Thursday, 9 June 2022 — The Tricontinental

Hunger series Part1 001 1440x960 1 768x512Sbongile Tabhethe works in the food garden at eKhenana land occupation in Cato Manor, Durban, 9 June 2020. Credit: New Frame / Mlungisi Mbele

Dear friends,

Greetings from the desk of Tricontinental: Institute for Social Research.

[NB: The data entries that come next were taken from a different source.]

/-- Settles O44, packet by packet: each passes the common checks (`ctxPacket_accepts`), then its own. -/
theorem packetResult : Obligations.PacketResult := by
  unfold Obligations.PacketResult
  refine ⟨fun s s1 s2 q cn p ts tree bl => create_creates, fun s s1 q p h => ?_, fun s s1 s2 q p t bl => allot_pends,
    fun s s1 s2 s3 s4 q p bs o => load_loads, fun s s1 s2 s3 s4 s5 s6 s7 q p bs args bufs x => launch_accepts,
    fun s s1 s2 s3 s4 s5 q p bs => copy_copies, fun s s1 s2 q p => receipt_asks, fun s s1 q p h => ?_, fun s s1 s2 s3 q p => signal_writes,
    fun x hx s s1 q p h hr ha hrun => ?_, fun s s1 s2 s3 q p bs h hn hc hr => grouptab_writes h hn hc hr, fun s s1 q p => grouptab_erases,
    fun s s1 q p => peertab_writes⟩
  · exact congrArg Outcome.next (ctxPacket_accepts h (decide_eq_true h.kind))
  · exact congrArg Outcome.next (ctxPacket_accepts h (decide_eq_true h.kind))
  · simp only [List.mem_cons, List.not_mem_nil, or_false] at hx
    rcases hx with rfl | rfl
    · exact congrArg Outcome.next (preemptPacket_moves false h hr ha hrun)
    · exact congrArg Outcome.next (preemptPacket_moves true h hr ha hrun)

end Sys2Proof.Proofs
end

section
/-!
PROOFS. Completion entries, receipts and the end of a teardown (R326, R327, R329, R340).
-/
namespace Sys2Proof.Proofs
open Sys2Proof Sys2Proof.Machine Sys2Proof.Machine.State Sys2Proof.Claims
open Host (Outcome)

/-! ### Completion entries (R340) -/

/-- A queue whose oldest completion stands in its ring. -/
def entered (q : Nat) (c : Compl) (r : List Compl) (vec : BitVec 8) (s : State) : State :=
  let s := s.modQueue q fun x => { x with compls := r, opened := x.opened.filter (· ≠ c.index), ctail := x.ctail + 1 }
  if c.notify then { s with dev := { s.dev with msix := s.dev.msix ++ [(q / 16, vec.toNat)] } } else s

theorem completionEntryWrite_enters {s s1 : State} {q : Nat} {c : Compl} {r : List Compl} {x : Queue} (hx : (settlePends (measureNew s q) q).queue q = x)
    (hc : x.compls = c :: r) (hr : x.ringerr = false) (hroom : (x.ctail - x.chead).toNat < 2 ^ x.logn.toNat)
    (hw : ringWrite (settlePends (measureNew s q) q) q x.cbase (x.ctail.toNat % 2 ^ x.logn.toNat * 32) (complBytes c x.ctail.toNat x.logn.toNat) = (s1, .ok ())) :
    execCompletionEntryWrite q s = .next (waited s ((settlePends (entered q c r x.vec s1) q).modQueue q Queue.after)) := by
  subst hx
  refine congrArg Outcome.next (heldBack_waited ?_)
  simp only [hc, hr, Bool.false_eq_true, if_false]
  rw [if_neg (Nat.not_le.mpr hroom), hw]
  rfl

/-! ### Receipts (R326, R327) -/

/-- A receipt request completes with what became of the write of its `n` bytes. -/
def written (r : ReceiptReq) (n : Nat) : State × Except Fail Unit → State
  | (s, .error f) => complete s r.queue { r.compl with status := sFAILED, value := BitVec.ofNat 64 f.1.toNat }
  | (s, .ok ()) => complete s r.queue { r.compl with status := sOK, value := BitVec.ofNat 64 n }

theorem receiptSigned_signs {s s1 : State} {r : ReceiptReq} {rest : List ReceiptReq} (hp : s.fw.pend = r :: rest) (hw : s.fw.window = false)
    (hk : s.fw.keyNext < s.fw.keyEnd) (hlim : s.fw.keyNext < 2 ^ 30) :
    let s0 := { s with fw := { s.fw with pend := rest, keyNext := s.fw.keyNext + 1 } }
    let bs := receiptBody s0 r ++ hssSignature s.fw.keyNext (receiptBody s0 r)
    outWrite s0 r.ctx r.out bs = (s1, .ok ()) →
    execReceiptSigned s = .next (waited s (complete s1 r.queue { r.compl with status := sOK, value := BitVec.ofNat 64 bs.length })) := by
  intro s0 bs ho
  refine congrArg Outcome.next (heldBack_waited ?_)
  simp only [hp]
  refine (if_neg (by simp [hw])).trans ?_
  rw [if_pos hk]
  refine (if_neg (Nat.not_le.mpr hlim)).trans ?_
  change written r bs.length (outWrite s0 r.ctx r.out bs) = _
  rw [ho]
  rfl

/-! ### The end of a teardown (R329) -/

/-- Nothing of the context is left in its tables, translations and queues. -/
structure NoTrace (cn : Nat) (t : State) : Prop where
  free    : (t.ctx cn).st = .free
  kernels : ∀ kk ∈ t.kernels, kk.2.ctx ≠ cn
  tasks   : ∀ x ∈ t.tasks, x.ctx ≠ cn
  tlb     : ∀ kt ∈ t.tiles, ∀ e ∈ kt.2.tlb, e.ctx ≠ cn
  walks   : ∀ e ∈ t.walkCache, e.2.ctx ≠ cn
  threads : ∀ kt ∈ t.threads, kt.2.ctx ≠ cn

theorem teardownComplete_noTrace {s : State} {cn : Nat} (hst : (s.ctx cn).st = .teardown) (hm : mayFree s cn = true) :
    ∃ t, execTeardownComplete cn s = .next t ∧ NoTrace cn t := by
  refine ⟨_, congrArg Outcome.next (if_neg (by simp [hst, hm])), ?_⟩
  refine { free := ?_, kernels := fun kk hk => ?_, tasks := fun x hx => ?_, tlb := fun kt hkt e he => ?_, walks := fun e he => ?_, threads := fun kt hk => ?_ }
  · simp only [State.ctx, Tbl.get, Tbl.find?_set_self]
    rfl
  · simpa using (List.mem_filter.mp hk).2
  · simpa using (List.mem_filter.mp hx).2
  · obtain ⟨x, -, rfl⟩ := List.mem_map.mp hkt
    simpa using (List.mem_filter.mp he).2
  · simpa using (List.mem_filter.mp he).2
  · simpa using (List.mem_filter.mp hk).2

/-- Settles O45. -/
theorem completionResult : Obligations.CompletionResult := by
  unfold Obligations.CompletionResult
  refine ⟨fun s s1 q c r hc hr hroom hw => completionEntryWrite_enters rfl hc hr hroom hw, fun s s1 r rest hp hw hk hlim => receiptSigned_signs hp hw hk hlim,
    fun s cn hst hm => ?_⟩
  obtain ⟨t, he, hfree, hk, ht, htlb, hw, hth⟩ := teardownComplete_noTrace hst hm
  exact ⟨t, he, hfree, hk, ht, htlb, hw, hth⟩

end Sys2Proof.Proofs
end

section
/-!
PROOFS. The host's accesses: queue registers, `PW0` registers, reads, `PW2` and a function-level reset (R8, R29, R31, R304, R330 to R332, R340, R341, R403, R416, R417).
-/
namespace Sys2Proof.Proofs
open Sys2Proof Sys2Proof.Machine Sys2Proof.Machine.State Sys2Proof.Claims
open Host (Outcome)

/-! ### Requests in their order (R304, R411) -/

section
variable {s : State} (h : HostOpen s)
include h

theorem inOrder_open (r : HostReq) (f : State → State) : inOrder r f s = f s := by
  obtain ⟨hup, hp⟩ := h
  unfold inOrder
  rw [if_neg (Classical.not_not.mpr hup), hp]
  rfl

theorem fromHost_open (r : HostReq) : fromHost r s = hostPerform r s := inOrder_open h r _

end

theorem orPosted_queued {r : HostReq} {f : State → State} {s t : State} (h : f s = t) : orPosted r f s = queued r s t := by
  subst h; rfl

/-! ### Queue registers -/

theorem modQueue_congr {s : State} {q : Nat} {f g : Queue → Queue} (h : f (s.queue q) = g (s.queue q)) : s.modQueue q f = s.modQueue q g := by
  unfold modQueue; rw [h]

/-- A write at a queue's own offset reaches that queue once service level 1 has been entered. -/
theorem registerWrite_queue {s : State} {q off : Nat} (v : Word) (hq : q < 1024) (ho : off < 0x1000) :
    registerWrite s (q / 16) (.pw4 (q * 0x1000 + off)) v = pw4Write s q off v := by
  have hf : ¬ 64 ≤ q / 16 := by omega
  have hown : (q * 0x1000 + off) / 0x10000 = q / 16 := by omega
  have hdiv : (q * 0x1000 + off) / 0x1000 = q := by omega
  have hmod : (q * 0x1000 + off) % 0x1000 = off := by omega
  unfold registerWrite
  rw [if_neg hf]
  dsimp only
  rw [if_pos hown, hdiv, hmod]

theorem onQueue_running {s : State} {q : Nat} (hr : s.fw.running = true) (hq : q < 1024) (f : Queue → Queue) : onQueue s q f = s.modQueue q f :=
  if_pos (by simp [pw4Open, hr, hq])

theorem queueRegisterResult : QueueRegisterResult := by
  unfold QueueRegisterResult
  refine ⟨fun s q v h hr hq => ?_, fun x t he hh ht => ?_, fun x t hn => ?_⟩
  · have hw : ∀ off < 0x1000, fromHost (queueReq q off v) s = pw4Write s q off v :=
      fun off ho => (fromHost_open h _).trans (registerWrite_queue v hq ho)
    refine ⟨?_, ?_, ?_, ?_, ?_, ?_, fun he hd => ?_⟩
    · exact congrArg Outcome.next ((hw 0x08 (by omega)).trans (onQueue_running hr hq _))
    · exact congrArg Outcome.next ((hw 0x10 (by omega)).trans (onQueue_running hr hq _))
    · exact congrArg Outcome.next ((hw 0x30 (by omega)).trans (onQueue_running hr hq _))
    · exact congrArg Outcome.next ((hw 0x38 (by omega)).trans (onQueue_running hr hq _))
    · exact congrArg Outcome.next ((hw 0x08 (by omega)).trans (onQueue_running hr hq _))
    · exact congrArg Outcome.next ((hw 0x10 (by omega)).trans (onQueue_running hr hq _))
    · have h0 := hw 0 (by omega)
      rw [queueReq, Nat.add_zero] at h0
      exact congrArg Outcome.next (h0.trans ((onQueue_running hr hq _).trans (modQueue_congr (if_pos (by simp [he, hd])))))
  · unfold Queue.writeTail
    rw [if_pos (by simp only [he, hh, ht, decide_true, Bool.and_self])]
    exact ⟨rfl, rfl⟩
  · unfold Queue.writeTail
    rw [if_neg (by rcases hn with h | h <;> simp only [h, Bool.false_and, Bool.and_false, Bool.false_eq_true, not_false_eq_true, Nat.not_le.mpr, decide_false])]
    exact ⟨rfl, rfl⟩

/-! ### Registers of `PW0` -/

section
variable {s : State} (h : HostOpen s)
include h

theorem pw0_write (hs : s.dev.service ≠ 0) {f : Nat} (hf : f < 64) (off : Nat) (v : Word) :
    fromHost (.regWrite f (.pw0 off) v) s = if f = 0 then pfWrite s off v else vfWrite s f off v := by
  rw [fromHost_open h]
  exact (if_neg (Nat.not_le.mpr hf)).trans (if_neg hs)

/-- A translation register of a context, by its offset. -/
theorem transReq_writes (hs : s.dev.service ≠ 0) {cn off : Nat} (hc : cn < 4096) (ho : off < 0x20) (v : Word) :
    fromHost (transReq cn off v) s = transWrite s cn off v := by
  have hdiv : (0x1000000 + 0x20 * cn + off - 0x1000000) / 0x20 = cn := by omega
  have hmod : (0x1000000 + 0x20 * cn + off) % 0x20 = off := by omega
  have hin : (decide (0x1000000 ≤ 0x1000000 + 0x20 * cn + off) && decide (0x1000000 + 0x20 * cn + off < 0x1000000 + 0x20 * 4096)) = true := by
    simp only [Bool.and_eq_true, decide_eq_true_eq]; omega
  unfold transReq
  rw [pw0_write h hs (by omega), if_pos rfl]
  unfold pfWrite
  rw [if_neg (by omega), if_neg (by omega), if_neg (by simp only [Bool.and_eq_true, decide_eq_true_eq]; omega),
    if_neg (by simp only [Bool.and_eq_true, decide_eq_true_eq]; omega), if_pos hin, hdiv, hmod]

theorem pw0_read (hs : s.dev.service ≠ 0) {f off : Nat} (hf : f < 64) (ho : off ≠ 0) :
    fromHost (.regRead f (.pw0 off)) s =
      reply (if f = 0 then pfRead s off else vfRead s f off).1 f (if f = 0 then pfRead s off else vfRead s f off).2 := by
  rw [fromHost_open h]
  refine (if_neg (Nat.not_le.mpr hf)).trans ?_
  dsimp only [regRead, pw0Read]
  rw [if_neg ho, if_neg hs]

theorem lerr_reads (hs : s.dev.service ≠ 0) {n : Nat} (hn : n < 21) :
    execLerr n s = .next (replied (s.modLink n fun l => { l with retrain := 0, replay := 0, crcErr := 0 }) 0
      (some (bytesOf 8 ((s.link n).retrain ++ ((s.link n).replay ++ (s.link n).crcErr) : Word)))) := by
  have hr : pfRead s (0x10010 + 0x40 * n) = readLerr s n := by
    unfold pfRead
    rw [if_neg (by omega), if_neg (by omega), if_pos (by simp only [Bool.and_eq_true, decide_eq_true_eq]; omega),
      show (0x10010 + 0x40 * n - 0x10000) / 0x40 = n by omega, show (0x10010 + 0x40 * n) % 0x40 = 16 by omega]
    rfl
  refine congrArg Outcome.next ((pw0_read h hs (by omega) (by omega)).trans ?_)
  rw [if_pos rfl, hr]
  rfl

In March 2022, United Nations (UN) Secretary-General António Guterres warned of a ‘hurricane of hunger’ due to the war in Ukraine. Forty-five developing countries, most of them on the African continent, he said, ‘import at least a third of their wheat from Ukraine or Russia, with 18 of those import[ing] at least 50 percent’. Russia and Ukraine export 33% of global barley stocks, 29% of wheat, 17% of corn, and nearly 80% of the world’s supply of sunflower oil. Farmers outside of Russia and Ukraine, trying to make up for the lack of exports, are now struggling with higher fuel prices also caused by the war. Fuel prices impact both the cost of chemical fertilisers and farmers’ ability to grow their own crops. Maximo Torero Cullen, chief economist at the UN’s Food and Agriculture Organisation, said that ‘one of every five calories people eat have crossed at least one international border, up more than 50 percent from 40 years ago’. This turbulence in the global food trade will certainly create a problem for nutrition and food intake, particularly amongst the poorest people on the planet.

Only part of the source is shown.